Etrange coïncidence. Adolf Hitler et Winston Churchill ont découvert la guerre presque au même endroit, à quelques kilomètres de Lille et à l'abri du feu des tranchées.

Devant la ferme flamande qui lui sert de poste de commandement, Winston Churchill, 41 ans, a sorti ses tubes de gouache. Echoué à Ploegsteert (Comines-Warneton), dans la province de Hainaut, il rumine sa disgrâce et peint pour tromper l'ennui. Révoqué de son poste de ministre de la Marine en mai 1915, à la suite de l'échec de l'expédition des Dardanelles contre les Turcs, dont il était l'ardent promoteur, le politicien ambitieux veut se refaire une santé politique en gagnant ses galons de combattant sur le front. Dans un secteur, si possible, pas trop exposé...




Le 26 janvier 1916, le lieutenant-colonel Churchill prend ses quartiers dans cette ville wallonne distante de deux kilomètres du front. Depuis octobre 1914, celui-ci s'est stabilisé sur ces terres légèrement vallonnées et parsemées de bois, qui offrent des refuges naturels aux soldats. Le secteur est calme.
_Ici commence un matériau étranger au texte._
/-- BFX, BFI, CONST, LANE, COORD and PHASE. -/
theorem test_ill_sources : IllFormed (.bfx ⟨0x10, ⟨true, 7, 2⟩, ⟨false, 0, 0⟩, ⟨1, 1⟩, 0⟩) 0x02 ∧
    IllFormed (.bfx ⟨0x70, ⟨true, 7, 2⟩, ⟨false, 0, 0⟩, ⟨1, 0⟩, 0⟩) 0x04 ∧
    IllFormed (.bfx ⟨0x70, ⟨true, 7, 2⟩, ⟨false, 0, 0⟩, ⟨1, 1⟩, 0x800⟩) 0x04 ∧
    IllFormed (.bfx ⟨0x70, ⟨true, 7, 2⟩, ⟨false, 0, 0⟩, ⟨1, 1⟩, 0x3F⟩) 0x03 ∧
    IllFormed (.bfi fa) 0x04 ∧ IllFormed (.bfi { fa with b := ⟨1, 1⟩, imm := 0x3F }) 0x03 ∧
    IllFormed (.const ⟨0x60, ⟨true, 7, 2⟩, ⟨false, 0, 0⟩, 0⟩) 0x02 ∧
    IllFormed (.const ⟨0x14, ⟨true, 7, 2⟩, ⟨false, 0, 0⟩, 0⟩) 0x03 ∧
    IllFormed (.const ⟨0x23, ⟨true, 7, 2⟩, ⟨false, 0, 0⟩, 0x1_0000⟩) 0x04 ∧
    IllFormed (.lane { fa with mod := 0xA0 }) 0x02 ∧ IllFormed (.lane { fa with a := ⟨1, 0⟩ }) 0x04 ∧
    IllFormed (.coord { fa with mod := 0x80 }) 0x02 ∧ IllFormed (.coord { fa with a := ⟨3, 0⟩ }) 0x04 ∧
    IllFormed (.phase { fa with mod := 0x72 }) 0x03 := by decide

/-- The floating class and the function unit: tags, MOD bits, relations and scales. -/
theorem test_ill_floating : IllFormed (.fadd { fa with b := ⟨1, 1⟩ }) 0x02 ∧
    IllFormed (.fadd { fa with mod := 0x11, b := ⟨1, 1⟩ }) 0x03 ∧ IllFormed (.fmin { fa with mod := 0x14, b := ⟨1, 1⟩ }) 0x03 ∧
    IllFormed (.fabs { fa with mod := 0x12 }) 0x03 ∧ IllFormed (.fcmp { fa with mod := 0x10, b := ⟨1, 1⟩, imm := 8 }) 0x03 ∧
    IllFormed (.fcmp { fa with mod := 0x10, a := ⟨1, 0⟩, b := ⟨1, 0⟩ }) 0x04 ∧
    IllFormed (.fscl { fa with mod := 0x10, b := ⟨1, 1⟩, imm := 1 }) 0x04 ∧ IllFormed (.rcp { fa with mod := 0x20 }) 0x02 ∧
    IllFormed (.fscl { fa with mod := 0x12, b := ⟨1, 1⟩ }) 0x03 ∧
    IllFormed (.tcos { fa with mod := 0x10 }) 0x02 ∧ IllFormed (.exp2 { fa with mod := 0x11 }) 0x03 := by decide

/-- The conversions: source and destination tags, the U bit, TYPE, the window and the immediate. -/
theorem test_ill_conversion_1 :
    IllFormed (.cvt { fa with mod := 0x00, imm := 1 }) 0x02 ∧
    IllFormed (.cvt { fa with mod := 0x10, imm := 6 }) 0x02 ∧
    IllFormed (.cvt { fa with mod := 0x10, imm := 7 }) 0x03 ∧
    IllFormed (.cvt { fa with mod := 0x10, imm := 2 }) 0x04 ∧
    IllFormed (.cvt { fa with mod := 0x10, imm := 0x11 }) 0x04 ∧
    IllFormed (.qnt { fa with mod := 0x70, imm := 6 }) 0x02 ∧
    IllFormed (.qnt { fa with mod := 0x10, imm := 1 }) 0x02 ∧
    IllFormed (.qnt { fa with mod := 0x10, imm := 0x1B }) 0x03 ∧
    IllFormed (.qnt { fa with mod := 0x10, imm := 0x46 }) 0x04 ∧
    IllFormed (.qnt { fa with mod := 0x10, a := ⟨2, 1⟩, imm := 6 }) 0x04 ∧
    IllFormed (.dqt { fa with mod := 0x10, imm := 1 }) 0x02 ∧
    IllFormed (.dqt { fa with mod := 0x60, imm := 3 }) 0x02 ∧
    IllFormed (.dqt { fa with mod := 0x60, a := ⟨3, 3⟩, imm := 1 }) 0x04 := by decide

/-- The conversions: source and destination tags, the U bit, TYPE, the window and the immediate. Continued. -/
theorem test_ill_conversion_2 :
    IllFormed (.dqt { fa with mod := 0x60, imm := 0x11 }) 0x04 ∧
    IllFormed (.pack { fa with mod := 0x90, imm := 9 }) 0x02 ∧
    IllFormed (.pack { fa with mod := 0x80, imm := 8 }) 0x02 ∧
    IllFormed (.pack { fa with mod := 0x80, imm := 9 }) 0x04 ∧
    IllFormed (.pack { fa with mod := 0x80, a := ⟨2, 2⟩, imm := 0x19 }) 0x04 ∧
    IllFormed (.unpk { fa with mod := 0x70, imm := 7 }) 0x02 ∧
    IllFormed (.unpk { fa with mod := 0x80, imm := 8 }) 0x02 ∧
    IllFormed (.unpk { fa with mod := 0x90, a := ⟨2, 0⟩, imm := 7 }) 0x04 ∧
    IllFormed (.unpk { fa with mod := 0x90, imm := 0x17 }) 0x04 ∧ IllFormed (.rndi { fa with mod := 0x12 }) 0x03 ∧
    IllFormed (.sclc { fa with mod := 0x10, imm := 0xC6 }) 0x03 ∧
    IllFormed (.sclc { fa with mod := 0x10, imm := 0x106 }) 0x04 := by decide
Les fermiers continuent d'exploiter leurs terres. En ville, le commerce local profite de la présence des militaires. Les citadins les plus pauvres sont embauchés pour creuser les positions de deuxième ligne. Du haut de la colline 63 (nommée ainsi par les Anglais du fait de son altitude), là où le front s'est arrêté, le commandant du sixième bataillon du Royal Scots Fusiliers peut apercevoir les ruines du monastère de Messines. Occupé par les Allemands, ce village au sud d'Ypres a accueilli quelques mois plus tôt, entre décembre 1914 et mars 1915, un autre étranger amené, comme lui, à devenir célèbre.

Dans la ferme Bethléem qu'il occupe, l'engagé volontaire Adolf Hitler, 26 ans, manie lui aussi plus souvent les pinceaux que les armes. Bâtiments éventrés, fermes dépouillées de leurs tuiles, mornes paysages aux arbres décharnés..., le peintre raté aurait réalisé une vingtaine d'aquarelles durant son séjour en Flandre. Trente ans plus tard, dans le bunker berlinois du Führer, les armées soviétiques retrouveront un dessin de l'époque. Une rangée de soldats y figure, surmontée de cette phrase : "Auf nach Comines" (En route pour Comines).
Cette ville franco-belge sert de base arrière aux soldats du régiment List, auquel Hitler appartient. Le jeune homme y a ses habitudes au bien nommé café Le Fossoyeur. Plus tard, la tenancière de l'établissement évoquera le souvenir d'un homme "taiseux, peu estimé de ses compatriotes, restant souvent pensif dans un coin du café, en compagnie de son chien". Venu des lignes anglaises, ce fox-terrier rebaptisé Fuchs (renard) échappe à la haine que voue Hitler aux Tommies. Fin décembre 1914, Hitler se montre révulsé d'apprendre que certains hommes de son régiment ont échangé des cadeaux avec les Britanniques lors de la fameuse trêve de Noël.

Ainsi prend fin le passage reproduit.